I have recently got back to developing training labs for the Simics simulator (and related technologies). During the process of developing a new accelerator model using as many of the latest frameworks and APIs as possible, it was basically guaranteed that I would hit some bugs and unexpected behaviors. That is a natural part of and benefit from creating training materials in the first place. It also provides a good illustration of two fundamentally different ways to look at software development. One is to play it safe and get things done in known ways, and the other is charge ahead, try the unknown, and see what happens. Damn the torpedoes, bugs are a benefit. No bug reports, no glory. In this post, I will share some recent examples of just coding ahead and breaking thing.
Looking for Trouble?
I find myself writing code in two different modes. If the goal is to solve an immediate problem, I tend to fall back to proven patterns and methods. No point in going on an adventure for something that is supposed to be used “for real”. Get it done in a way that seems most likely to work.

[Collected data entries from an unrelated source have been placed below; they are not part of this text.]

-- ==== Sys2Proof/Machine/Regions.lean ====
section
/-! DEFINITION. Regions, tasks and their accounting as every part of the module sees them: finding them, charging them
(20 R356, R357, R368), and the error log (19 R355). -/

namespace Sys2Proof.Machine

/-- Ticks in a microsecond: a nanosecond is 420 ticks, a reference cycle of 0.25 ns is 105 (log 4). -/
def usTicks : Nat := 420000

/-- A started region. -/
def State.region (s : State) (id : Nat) : Option Region := s.regions.find? fun r => r.id == id

/-- A started region changed. -/
def State.modRegion (s : State) (id : Nat) (f : Region → Region) : State :=
  { s with regions := s.regions.map fun r => if r.id == id then f r else r }

/-- A task that has not ended, by its descriptor's VA (02 R31). -/
def State.task (s : State) (va : Word) : Option Task := s.tasks.find? fun t => t.va == va

/-- A task changed. -/
def State.modTask (s : State) (va : Word) (f : Task → Task) : State :=
  { s with tasks := s.tasks.map fun t => if t.va == va then f t else t }

/-- The task a core hosts. -/
def State.taskOf (s : State) (c : CoreId) : Option Task := s.tasks.find? fun t => t.cores.contains c

/-- The region of the task a core hosts. -/
def State.regionOf (s : State) (c : CoreId) : Option Region :=
  ((s.core c).ctl.region.toNat |> fun id => s.region id)

/-- The started regions from one up to its partition's root (02 R38), with fuel for the depth of the tree. -/
def State.ancestors (s : State) : Nat → Nat → List Region
  | 0, _ => []
  | fuel + 1, id =>
    match s.region id with
    | none => []
    | some r => r :: (if r.parent == r.id then [] else State.ancestors s fuel r.parent)

/-- A region and every region above it. -/
def State.upTree (s : State) (id : Nat) : List Region := s.ancestors (s.regions.length + 1) id

/-- The root of a region's partition. -/
def State.rootOf (s : State) (id : Nat) : Option Region := (s.upTree id).getLast?

/-- Region a is b or lies below it. -/
def State.within (s : State) (a b : Nat) : Bool := (s.upTree a).any fun r => r.id == b

/-- The partition whose root is this region's root. -/
def State.partOfRegion (s : State) (id : Nat) : Nat :=
  match s.rootOf id with
  | some r => ((List.range 8).find? fun p =>
      ((s.parts[p]?).map fun q => q.ctl.getLsbD 0 && bitsOf q.ctl.toNat 16 16 == r.id).getD false).getD 0
  | none => 0

/-- An amount charged to a region's counter at an offset of its block. -/
def addCharge (region off amount : Nat) (l : List (Nat × Nat)) : List (Nat × Nat) :=
  let key := region * 512 + off
  putKey key ((lookupKey key l).getD 0 + amount) l

/-- Adds to a region's accounting counter at an offset of its block, whether the region has started or not (02 R29; 20 R368); the sum
reaches memory at the next ACCOUNTING_CHARGE. -/
def State.charge (s : State) (region off amount : Nat) : State := { s with charges := addCharge region off amount s.charges }

/-! ### The error log -/

/-- The bytes of an error-log entry (19 R355). -/
def elogEntry (addr : Nat) (taskid cyc : Word) (kind code core seq : Nat) : List Byte :=
  bytesOfNat 8 addr ++ bytesOfNat 8 taskid.toNat ++ bytesOfNat 8 cyc.toNat ++ bytesOfNat 1 kind ++ bytesOfNat 1 code
    ++ bytesOfNat 2 core ++ bytesOfNat 4 seq

/-- One entry to the error log: at ELOG_BASE + 32·(n mod ELOG_SIZE), or counted as lost where the ring is full
(19 R355). A ring that is not resident takes no entry (log 9). -/
def State.logEntry (s : State) (addr : Nat) (taskid cyc : Word) (kind code core : Nat) : State :=
  let e := s.elog
  let size := e.size.toNat
  if size == 0 then s
  else if (e.head - e.tail).toNat == size then
    { s with elog := { e with lost := BitVec.ofNat 32 (satAdd 0xFFFFFFFF e.lost.toNat 1) } }
  else
    let at_ := e.base.toNat + 32 * (e.head.toNat % size)
    match s.writeIa at_ (elogEntry addr taskid cyc kind code core e.head.toNat) with
    | none => s
    | some s =>
      { s with
        elog := { e with head := e.head + 1 }
        supEvents := s.supEvents ++ (if e.head == e.tail then [.error] else []) }

/-- An entry about a core and its task. -/
def State.logCore (s : State) (c : CoreId) (addr kind code : Nat) : State :=
  s.logEntry addr (s.core c).ctl.taskid (s.core c).cyc kind code c.val

/-- An entry of the dispatcher or the sequencer (19 R355). -/
def State.logModule (s : State) (addr : Nat) (taskid : Word) (kind code : Nat) : State :=
  s.logEntry addr taskid 0 kind code 0xFFFF

/-! ### Regions as the table has them -/

/-- A field of a region's block, by the region table (20 R356). -/
def State.rcb (s : State) (id off n : Nat) : Option Nat :=
  (s.fetchIa (s.rtabBase.toNat + 256 * id + off) n).2.map natOfBytes

/-- Region id is `top` or lies below it by the parent fields of the table (02 R29), with fuel. -/
def State.tableWithin (s : State) : Nat → Nat → Nat → Bool
  | 0, _, _ => false
  | fuel + 1, id, top =>
    if id == top then true
    else match s.rcb id 2 2 with
      | none => false
      | some parent => if parent == id then false else State.tableWithin s fuel parent top

/-- The nearest started region from one upward by the table (02 R29), with fuel. -/
def State.nearestStarted (s : State) : Nat → Nat → Option Nat
  | 0, _ => none
  | fuel + 1, id =>
    match s.region id with
    | some _ => some id
    | none =>
      match s.rcb id 2 2 with
      | none => none
      | some parent => if parent == id then none else State.nearestStarted s fuel parent

/-- A region carved its own share of the field of this mask bit: it overrides the field, or it is a root (20 R357). -/
def Region.carved (r : Region) (bit : Nat) : Bool := bitsOf r.override bit 1 == 1 || r.parent == r.id

/-- The started region whose uncarved remainder a started region shares: the nearest from it upward that carved its own
(20 R357). Mask bit 11 is quota, 10 floor. -/
def State.holder (s : State) (bit id : Nat) : Option Region := (s.upTree id).find? fun r => r.carved bit

/-- The value of the carved field of a mask bit: 11 quota, 10 floor. -/
def Region.share (r : Region) (bit : Nat) : Nat := if bit = 11 then r.quota else r.floor

/-- The started region whose share a region has carved its own out of (20 R357). -/
def State.carvedFrom (s : State) (bit : Nat) (r : Region) : Option Region :=
  if r.carved bit && r.parent != r.id then s.holder bit r.parent else none

/-- The uncarved remainder of a region's share: what the started regions have carved out of it is taken off (20 R357). -/
def State.uncarved (s : State) (bit : Nat) (h : Region) : Nat :=
  h.share bit - (s.regions.filter fun r => ((s.carvedFrom bit r).map (·.id)) == some h.id).foldl (fun n r => n + r.share bit) 0

/-- The region whose uncarved remainder of quota a region's pending entries are charged to, by its nearest started
ancestor (02 R29, 20 R357). -/
def State.quotaHolder (s : State) (id : Nat) : Option Region := (s.nearestStarted 65536 id).bind (s.holder 11)

/-! ### Accounting -/

/-- Strand time not charged yet is added, in strand-ticks, for the strands that the regions' leases hold (20 R368). -/
def State.accrue (s : State) : State :=
  let dt := s.now - s.accruedAt
  let s := s.leases.foldl (fun (s : State) l =>
    let held := (s.alloc.toList.filter fun a => match a.use with | .lease id _ => id == l.id | _ => false).length
    if held * dt = 0 then s else s.charge l.region 0x1A8 (held * dt)) s
  { s with accruedAt := s.now }

/-- The sc that a task's cores have run since they were last charged (20 R368). -/
def State.chargeTask (s : State) (t : Task) : State :=
  t.cores.foldl (fun s c =>
    let x := s.core c
    (s.charge t.region 0x80 (x.cyc - x.charged).toNat).modCore c fun x => { x with charged := x.cyc }) s

/-- The energy that the power manager has metered for a region, which the spec does not fix (20 R368, log 6). -/
def State.chargeEnergy (s : State) (id : Nat) : State :=
  if (s.region id).isNone then s else { s.charge id 0xF0 (Config.freeNat s.choices) with choices := s.choices + 1 }

/-- One charge of a region's counter reaches its block; a block that is not resident takes nothing yet. -/
def State.flushCharge (s : State) (key amount : Nat) : State :=
  let id := key / 512
  let off := key % 512
  if amount = 0 ∨ 0x100 ≤ off then s
  else match s.rcb id off 8 with
    | none => s
    | some old =>
      match s.writeIa (s.rtabBase.toNat + 256 * id + off) (bytesOfNat 8 (old + amount)) with
      | none => s
      | some s => { s with charges := dropKey key s.charges }

/-- A region's charges reach the counters of its block; a fraction of a strand-µs is carried (20 R368). -/
def State.flushCharges (s : State) (id : Nat) : State :=
  let s := (s.tasks.filter fun t => t.region == id).foldl State.chargeTask s
  let s := s.accrue.chargeEnergy id
  let ticks := (lookupKey (id * 512 + 0x1A8) s.charges).getD 0
  let s := { s with charges := putKey (id * 512 + 0x1A8) (ticks % usTicks) (addCharge id 0xA8 (ticks / usTicks) s.charges) }
  (s.charges.filter fun p => p.1 / 512 == id).foldl (fun s p => s.flushCharge p.1 p.2) s

end Sys2Proof.Machine
end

On the other hand, when the purpose is to build training materials, test the documentation, or try new functionality, being adventurous is part of the game. There are a few different philosophies that intersect here:
Classic testing principles – do the unexpected, try everything not explicitly forbidden by the spec, act dumb and try to code like a naïve programmer. Even if something is forbidden by the spec, try it anyway to test the error handling. If the specification is not clear, misunderstand it on purpose. I wrote a couple of pieces about this type of thinking on my Intel blog in 2017. As the joke goes… “a tester/QA engineer walks into a bar and orders 1 beer. 0 beers. -1 beers. Orders a lizard. Orders an emoji… etc.” I totally subscribe to that principle. Try the unexpected, try the likely to fail. And then go totally off the script (See this variant of the joke, for example).

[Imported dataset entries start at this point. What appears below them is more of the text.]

-- ==== Sys2Proof/Machine/Transform.lean ====
section
/-! DEFINITION. The X slot: transposer, converter, b4 packer, table interpolator and XEXP (07 R135, 11 R225-R234, R242). -/

namespace Sys2Proof.Machine

/-- Element width of a width code (11 R225). -/
def xwBits : XW → Nat
  | .w32 => 32
  | .w16 => 16
  | .w8 => 8
  | .w4 => 4

/-! ### Transpose, zip and selection -/

/-- XPOSE's element places: place j·r + i of the transpose holds place i·C + j of the source (11 R226). -/
def xposeVec (w cols : Nat) (a : VecReg) : VecReg :=
  let xs := (elems a w).toArray
  let r := elemCount w / cols
  vecGen w fun p => xs.getD (p % r * cols + p / r) 0

/-- XPOSE (11 R226). -/
def execXpose (d a : BitVec 6) (c : BitVec 3) (w : XW) (t : Bool) (s : State) : Host.Outcome State Fault Refusal :=
  .next (s.orRaise (s.trapV [d, a]) fun s => s.emitVec 8 d (xposeVec (xwBits w) (2 ^ c.toNat) (s.rv a)) t)

/-- The registers of a pair or quad at a name receive consecutive runs of elements. -/
def State.emitRuns (s : State) (lat : Nat) (d : BitVec 6) (w : Nat) (runs : List (List Nat)) : State :=
  ((List.range runs.length).zip runs).foldl (fun s (r, xs) =>
    s.emitV lat (.vec (s.me.phys (d.toNat + r)) (vecOf w xs) false)) s

/-- Two lists, element about. -/
def zipAbout : List Nat → List Nat → List Nat
  | a :: as, b :: bs => a :: b :: zipAbout as bs
  | _, _ => []

/-- XZIP (11 R227). -/
def execXzip (d a b : BitVec 6) (w : XW) (s : State) : Host.Outcome State Fault Refusal :=
  .next (s.orRaise (s.vwinCheck (groupNames d .pair ++ [a.toNat, b.toNat])) fun s =>
    let n := elemCount (xwBits w)
    let out := zipAbout (elems (s.rv a) (xwBits w)) (elems (s.rv b) (xwBits w))
    s.emitRuns 4 d (xwBits w) [out.take n, out.drop n])

/-- XUNZIP (11 R227). -/
def execXunzip (d a : BitVec 6) (w : XW) (s : State) : Host.Outcome State Fault Refusal :=
  .next (s.orRaise (s.vwinCheck (groupNames a .pair ++ groupNames d .pair)) fun s =>
    let xs := elems (s.me.rv a.toNat) (xwBits w) ++ elems (s.me.rv (a.toNat + 1)) (xwBits w)
    s.emitRuns 4 d (xwBits w) [everyKth 2 0 xs, everyKth 2 1 xs])

/-- XCOMPR: the elements whose mask is set, then zeros (11 R228). -/
def comprList : List Nat → List Nat → List Nat
  | a :: as, b :: bs => if b ≠ 0 then a :: comprList as bs else comprList as bs
  | _, _ => []

/-- XEXPAND: the next element of a where the mask is set, else zero (11 R228). -/
def expandList : List Nat → List Nat → List Nat
  | _, [] => []
  | as, b :: bs =>
    if b ≠ 0 then
      match as with
      | a :: as => a :: expandList as bs
      | [] => 0 :: expandList [] bs
    else 0 :: expandList as bs

/-- A selection by a mask register. -/
def State.select (s : State) (f : List Nat → List Nat → List Nat) (d a b : BitVec 6) (w : Nat) (t : Bool) : State :=
  s.orRaise (s.trapV [d, a, b]) fun s => s.emitVec 6 d (vecOf w (f (elems (s.rv a) w) (elems (s.rv b) w))) t

/-- XEXPAND (11 R228). -/
def execXexpand (d a b : BitVec 6) (w : XW) (t : Bool) (s : State) : Host.Outcome State Fault Refusal :=
  .next (s.select expandList d a b (xwBits w) t)

/-- XCOMPR (11 R228). -/
def execXcompr (d a b : BitVec 6) (w : XW) (t : Bool) (s : State) : Host.Outcome State Fault Refusal :=
  .next (s.select comprList d a b (xwBits w) t)

/-! ### Conversion -/

/-- XCVT samples the LFSR (04 R71). -/
def xcvtSamples (fmode : BitVec 12) : XRound → Bool
  | .sr => true
  | .fm => modeSR fmode
  | _ => false

/-- How XCVT rounds element i (04 R71, 11 R229). -/
def xcvtRounding (fmode : BitVec 12) (lfsr : BitVec 32) (r : XRound) (i : Nat) : Rounding :=
  match r with
  | .rne => .mode .rne
  | .rz => .mode .rz
  | .sr => .stochastic (lfsrDraw lfsr i)
  | .fm => fmodeRounding fmode lfsr i

/-- What XCVT converts to (11 R229). -/
def State.xcvtConv (s : State) (a : BitVec 6) (src dst : Elt) (r : XRound) : List Conv :=
  let t := s.me.ctl
  let xs := (elems (s.rv a) src.width).take (elemCount (max src.width dst.width))
  convList src dst t.fmode (xcvtRounding t.fmode t.lfsr r) xs

/-- XCVT; b4 in either format is ILLEGAL (11 R229). -/
def execXcvt (d a : BitVec 6) (fin fout : Fmt) (r : XRound) (s : State) : Host.Outcome State Fault Refusal :=
  .next (match fmtElt fin, fmtElt fout with
    | some src, some dst =>
      s.orRaise (pickRaise [s.trapV [d, a], s.convTrap (convCounts (s.xcvtConv a src dst r))]) fun s =>
        s.emitConv 4 d dst.width (s.xcvtConv a src dst r) false (xcvtSamples s.me.ctl.fmode r)
    | _, _ => s.raise s.illegal)

/-! ### b4 blocks -/

/-- The largest code magnitude M of each block type (11 R230). -/
def b4Max (type : Nat) : Nat := [7, 6, 8, 12].getD type 12

/-- The smallest exponent x whose scale times M reaches m, 62 where none does (11 R230), from x on with fuel. -/
def packExp (type : Nat) (m : Num) : Nat → Nat → Nat
  | 0, x => x
  | fuel + 1, x => if ((b4Scale x).mul (.ofNat (b4Max type))).lt m then packExp type m fuel (x + 1) else x

/-- v divided by 2^(x - 32): the quotient that a block's code stands for (04 R69). -/
def b4Quot (x : Nat) (v : Num) : Num := v.mul (.fin false (2 ^ 32) (2 ^ x))

/-- A packed block: its scale byte, its codes and what it counts (11 R230; 04 R69, R76). -/
def packBlock (type : Nat) (rnd : Nat → Rounding) (flush : Bool) (vs : List Num) : Nat × List Conv × List Conv :=
  if vs.any Num.isNan then (type * 64 + 63, List.replicate 32 ⟨0, false, false, false⟩, [⟨0, false, false, true⟩])
  else
    let m := vs.foldl (fun m v => match v with | .fin _ _ _ => if m.lt v.abs then v.abs else m | _ => m) Num.zero
    let x := packExp type m 62 0
    let cs := (List.range vs.length).zipWith (fun i v => b4Encode type (rnd i) flush (b4Quot x v)) vs
    (type * 64 + x, cs, cs)

/-- Source elements of XPACK and targets of XUNPK (11 R230, R231). -/
def packElt (bf16 : Bool) : FFmt := if bf16 then .bf16 else .f32

/-- The sixteen blocks that XPACK makes (11 R230). -/
def State.xpackBlocks (s : State) (a : BitVec 6) (type : Nat) (bf16 : Bool) : List (Nat × List Conv × List Conv) :=
  let t := s.me.ctl
  let f := packElt bf16
  let xs := interleave ((groupNames a (packGroup bf16)).map fun n => elems (s.me.rv n) f.width) 512
  let vs := xs.map (f.value (flushIn t.fmode (.flt f)))
  (List.range 16).map fun j =>
    packBlock type (fun i => fmodeRounding t.fmode t.lfsr (32 * j + i)) (t.fmode.getLsbD 11) ((vs.drop (32 * j)).take 32)

/-- XPACK's traps: ILLEGAL where b names d, VWIN, CONVTHR (11 R230, 04 R77). -/
def State.trapXpack (s : State) (d a b : BitVec 6) (type : Nat) (bf16 : Bool) : Option Raise :=
  pickRaise [failIf (b == d) s.illegal, s.vwinCheck (d.toNat :: b.toNat :: groupNames a (packGroup bf16)),
    s.convTrap (convCounts ((s.xpackBlocks a type bf16).flatMap (·.2.2)))]

/-- XPACK (11 R230). -/
def execXpack (d a b : BitVec 6) (bty : BitVec 2) (srcBf16 : Bool) (s : State) : Host.Outcome State Fault Refusal :=
  .next (s.orRaise (s.trapXpack d a b bty.toNat srcBf16) fun s =>
    let l := s.xpackBlocks a bty.toNat srcBf16
    ((((s.emitVec 6 d (vecOf 4 (l.flatMap fun x => x.2.1.map (·.bits))) false).emitVec 6 b (vecOf 8 (l.map (·.1))) false).emitCounts
      (convCounts (l.flatMap (·.2.2)))).stepLfsr (modeSR s.me.ctl.fmode)))

/-- XUNPK: every value is exact in its target (11 R231). -/
def execXunpk (d a b : BitVec 6) (dstBf16 : Bool) (s : State) : Host.Outcome State Fault Refusal :=
  .next (s.orRaise (s.vwinCheck (groupNames d (packGroup dstBf16) ++ [a.toNat, b.toNat])) fun s =>
    let f := packElt dstBf16
    let g := packGroup dstBf16
    let codes := (elems (s.rv a) 4).take 512
    let scales := (elems (s.rv b) 8).toArray
    let flush := s.me.ctl.fmode.getLsbD 10
    let xs := (List.range 512).zipWith (fun i c => f.res .rne false (b4Value (scales.getD (i / 32) 0) c flush (.ofNat 1))) codes
    (List.range g.count).foldl (fun s r =>
      s.emitV 6 (.vec (s.me.phys (d.toNat + r)) (vecOf f.width (everyKth g.count r xs)) false)) s)

/-! ### Table interpolation -/

/-- The function that XTLD's registers give, invalid where ety names no type (11 R233). -/
def tableOf (header : VecReg) (quad : List VecReg) : Option TableFn :=
  let words := quad.flatMap fun v => elems v 32
  let ety := elem header 32 2
  if 1 < ety then none
  else some
    { lo := BitVec.ofNat 32 (elem header 32 0), scale := BitVec.ofNat 32 (elem header 32 1), bf16 := ety == 1
      segs := (everyKth 2 0 words).zipWith (fun x y => (BitVec.ofNat 32 x, BitVec.ofNat 32 y)) (everyKth 2 1 words) }

/-- XTLD: part of the shadow bank from issue + 1 (11 R233). -/
def execXtld (d a : BitVec 6) (fn : BitVec 4) (s : State) : Host.Outcome State Fault Refusal :=
  .next (s.orRaise (s.vwinCheck (d.toNat :: groupNames a .quad)) fun s =>
    s.emit 1 (.shadow fn (tableOf (s.rv d) ((groupNames a .quad).map s.me.rv))))

/-- XTSW: the active bank of later bundles is the shadow bank of this sc (11 R233). -/
def execXtsw (s : State) : Host.Outcome State Fault Refusal := .next (s.emit 1 (.tables s.me.xs.shadow))

/-- Rounded to f32 to nearest, not flushed. -/
def rnf32 (x : Num) : Num := FFmt.f32.value false (FFmt.f32.res .rne false x)

/-- The segment and the place t in it of a position u (11 R234). -/
def tableSeg (u : Num) : Nat × Num :=
  match u with
  | .nan => (0, .zero)
  | .inf neg => if neg then (0, .zero) else (255, .ofNat 1)
  | .fin neg n d =>
    if neg then (0, .zero) else if 256 * d ≤ n then (255, .ofNat 1) else (n / d, .fin false (n % d) d)

/-- One element of XTBL (11 R234). -/
def tableElem (fmode : BitVec 12) (f : TableFn) (fmt : FFmt) (x : Nat) : Nat :=
  let v := fmt.value (flushIn fmode (.flt fmt)) x
  if v.isNan then fmt.nanCode
  else
    let u := rnf32 ((rnf32 (v.add false (FFmt.f32.value false f.lo.toNat).neg)).mul (FFmt.f32.value false f.scale.toNat))
    let (k, t) := tableSeg u
    let (c0, c1) := f.segs.getD k (0, 0)
    fltRes fmode fmt ((FFmt.f32.value false c0.toNat).add (modeRM fmode).isRD ((FFmt.f32.value false c1.toNat).mul t))

/-- XTBL: an invalid function is ILLEGAL (11 R234). -/
def execXtbl (d a : BitVec 6) (fn : BitVec 4) (t : Bool) (s : State) : Host.Outcome State Fault Refusal :=
  .next (match s.me.xs.active[fn.toNat] with
    | none => s.raise s.illegal
    | some f => s.orRaise (s.trapV [d, a]) fun s =>
      let fmt := packElt f.bf16
      s.emitVec 6 d (vecOf fmt.width ((elems (s.rv a) fmt.width).map (tableElem s.me.ctl.fmode f fmt))) t)

/-! ### Expanded rows -/

/-- The names of the registers that XEXP fills (11 R242; names past v63 follow R47's formula, log 22). -/
def xexpNames (d : BitVec 6) (n1 : BitVec 3) : List Nat := (List.range (n1.toNat + 1)).map (d.toNat + ·)

/-- XEXP's traps: VWIN, then HANDLE, then the local violation of its rows (11 R242, 05 R101). -/
def State.trapXexp (s : State) (d k : BitVec 6) (n1 : BitVec 3) : Option Raise :=
  let rest := match s.me.handles[15] with
    | none => some (handleTrap 15)
    | some h =>
      if h.filled == 0 || decide (h.slotBytes / 512 < k.toNat + n1.toNat + 1) then some (handleTrap 15)
      else s.localAccess (h.slotAddr h.cons + 512 * k.toNat) (512 * (n1.toNat + 1)) false
  pickRaise [s.vwinCheck (xexpNames d n1), rest]

/-- XEXP (11 R242). -/
def execXexp (d k : BitVec 6) (n1 : BitVec 3) (adv : Bool) (s : State) : Host.Outcome State Fault Refusal :=
  .next (s.orRaise (s.trapXexp d k n1) fun s =>
    match s.me.handles[15] with
    | none => s
    | some h =>
      let at_ := h.slotAddr h.cons + 512 * k.toNat
      let s := (List.range (n1.toNat + 1)).foldl (fun s j =>
        s.emitLoad (6 * s.me.vecScale) (at_ + 512 * j) 512 (.vec (s.me.phys (d.toNat + j)))) s
      if adv then s.emit 1 (.advance 15 false 1) else s)

end Sys2Proof.Machine
end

Nice-looking examples – which is the more interesting case. When writing code that is supposed to be used as examples by users, I like the code to be as simple and consistent and “obvious” and “clean” as possible. I don’t like having to write comments that explain that “due to some inconsistency in the product, you have to do it this way”. Instead, I want to do things in regular and direct ways. The logic should be clear and straightforward, the flow easy to follow, and the code should never contain workarounds or clever tricks. The frame of mind for writing such code is to assume that the underlying system is slightly better than it actually is. There will inevitably be the occasional need to add logic to really create a working solution or handle some corner case, but the code is still better.
Since the alternative (which I see quite often in practice) is to write code based on prior experience of what did not work, and steering well clear of such obstacles. This tends to result is code that is long and winding – the very opposite of full steam ahead, since the author is very well aware that there might be torpedoes somewhere. Don’t check for potential errors and bad input values until proven necessary.
Writing Nice Code
Nice coding means reading and the documentation and extrapolating from existing example code, even when my long-honed “spidey sense” tells me that the result is unlikely to work. Don’t let the intuition stop you! As long as the compiler produces an executable file, the code deserves a try. There is no point in working around suspected issues until they have been proven to be real problems. Full code ahead!

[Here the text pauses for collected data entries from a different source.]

/-- What the arbiter notices: a queue head that has become ready joins; a holder without a ready pass loses its grant, and so does one
that a warning or a pre-emption has reached, once it stands between passes (12 R249, R250). -/
def State.refreshArray (s : State) (cl : ClusterId) : State :=
  let s := match (s.cluster cl).grant with
    | some g =>
      if s.passRunning g.holder || (s.readyPass g.holder && !g.ending && s.mayHold g.holder) then s else s.endGrant cl
    | none => s
  (clusterCores cl).foldl (fun s c =>
    let ready := s.readyPass c
    let joins := ready && !(s.core c).mx.hadReady && (s.core c).contends
    let s := if joins then s.joinArbiter c else s
    s.modCore c fun x => { x with mx := { x.mx with hadReady := ready } }) s

/-- The contender with a ready pass and the smallest P, the lower plane first (12 R250). -/
def State.nextHolder (s : State) (cl : ClusterId) : Option CoreId :=
  ((clusterCores cl).filter fun c => (s.core c).contends && s.readyPass c && s.mayHold c).foldl (fun best c =>
    match best with
    | none => some c
    | some b => if (s.core c).mx.passVal < (s.core b).mx.passVal then some c else some b) none

/-- MLEASE: LEASEDENY where the region's ticket budget is 0 (12 R247). -/
def execMlease (s : State) : Host.Outcome State Fault Refusal :=
  let t := ((s.regionOf s.cur).map (·.mtickets)).getD 0
  .next (s.orRaise (failIf (t == 0) (.trap 0x09 0 0)) fun s =>
    if s.me.mx.contender.isSome then s else (s.joinArbiter s.cur).emit 1 (.contender (some t)))

/-- The head of the core's m queue is a suspended MMAR (12 R264). -/
def Core.suspendedMmar (c : Core) : Option Cmd := c.mHead.filter fun k => k.phase == .suspended

/-- MREL: the flag clears for later bundles, a marker enters the queue, and a suspended MMAR at the head is abandoned
(12 R247, R265). -/
def execMrel (s : State) : Host.Outcome State Fault Refusal :=
  let s := match s.me.suspendedMmar with
    | some k =>
      -- a head that this makes ready joins the arbiter (12 R250)
      ((s.modMe fun c => { c with mx := { c.mx with chk := false } }).setPerformed s.cur k.id).refreshArray (clusterOf s.cur)
    | none => s
  .next ((s.emit 1 (.contender none)).enqueue .m .mrel)

/-- LEASEDENY for a core that is no contender (12 R248). -/
def State.leaseCheck (s : State) : Option Raise := failIf s.me.mx.contender.isNone (.trap 0x09 0 0)

/-! ### MMA and MMAR -/

/-- The class of a format among the pairs of R254. -/
def mmaClass : Fmt → Option Nat
  | .bf16 => some 0
  | .f16 => some 1
  | .e4m3 => some 2
  | .e5m2 => some 3
  | .b4 => some 4
  | .i8 | .n8 => some 5
  | _ => none

/-- K of a format pair, if the array implements it (12 R254). -/
def mmaK (a b : Fmt) : Option Nat :=
  match mmaClass a, mmaClass b with
  | some x, some y =>
    let p := (min x y, max x y)
    if p = (0, 0) ∨ p = (1, 1) ∨ p = (0, 4) then some 128
    else if p = (2, 2) ∨ p = (2, 3) ∨ p = (3, 3) ∨ p = (2, 4) ∨ p = (5, 5) then some 256
    else if p = (4, 4) then some 512
    else none
  | _, _ => none

/-- An integer format. -/
def fmtIsInt : Fmt → Bool
  | .i8 | .n8 | .i16 | .i32 | .n32 => true
  | _ => false

/-- MCOMBO names the formats (19 R343). -/
def mcomboTrap (a b : TdWord) : Raise := .trap 0x08 (BitVec.ofNat 64 (tdBytes a 8 1 * 256 + tdBytes b 8 1)) 0

/-- The descriptor has these rows and columns. -/
def hasShape (d : TdWord) (rows cols : Nat) : Bool := tdRows d == rows && tdCols d == cols

/-- A space-2 span that passes slot 63 (12 R244). -/
def spanCheck (d : TdWord) : Option Raise :=
  ((opndSlots { td := d }).find? fun i => decide (63 < i)).map omslotTrap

When creating examples it is a good idea to at least initially ignore important aspects of the solution – this helps build good arguments as to why the code is written in a certain way. It is also fun in its own right, since you never know what will happen. An error, a crash, or something funny. A sufficiently complex system will have a lot of interesting but unintended behaviors that are worth exploring.
Out of Block List
ArsTechnica recently published an article about a limitation in Google’s gmail – you could apparently only put 1000 addresses into the list of spam senders to block. I think most users and especially the programmers (I am guessing here, I do not know any of them) would never get close to this limit since their spidey-sense would kick in and have them think about alternative strategies long before this point. But for a user with no concerns about the underlying implementation, why not just add address after address after address? That is how you build a nice example, with a single mechanism to handle all spam senders.
Failing at Making Threading Fail
When adding the compute offload thread for the accelerator model for the Mandelbrot tutorial, in the first step I decided to skip some of the locking when accessing the local memory used for descriptors and results. Such locking is necessary for correct functioning in the general case. Thus, I was quite curious to find out what would happen if I skipped it.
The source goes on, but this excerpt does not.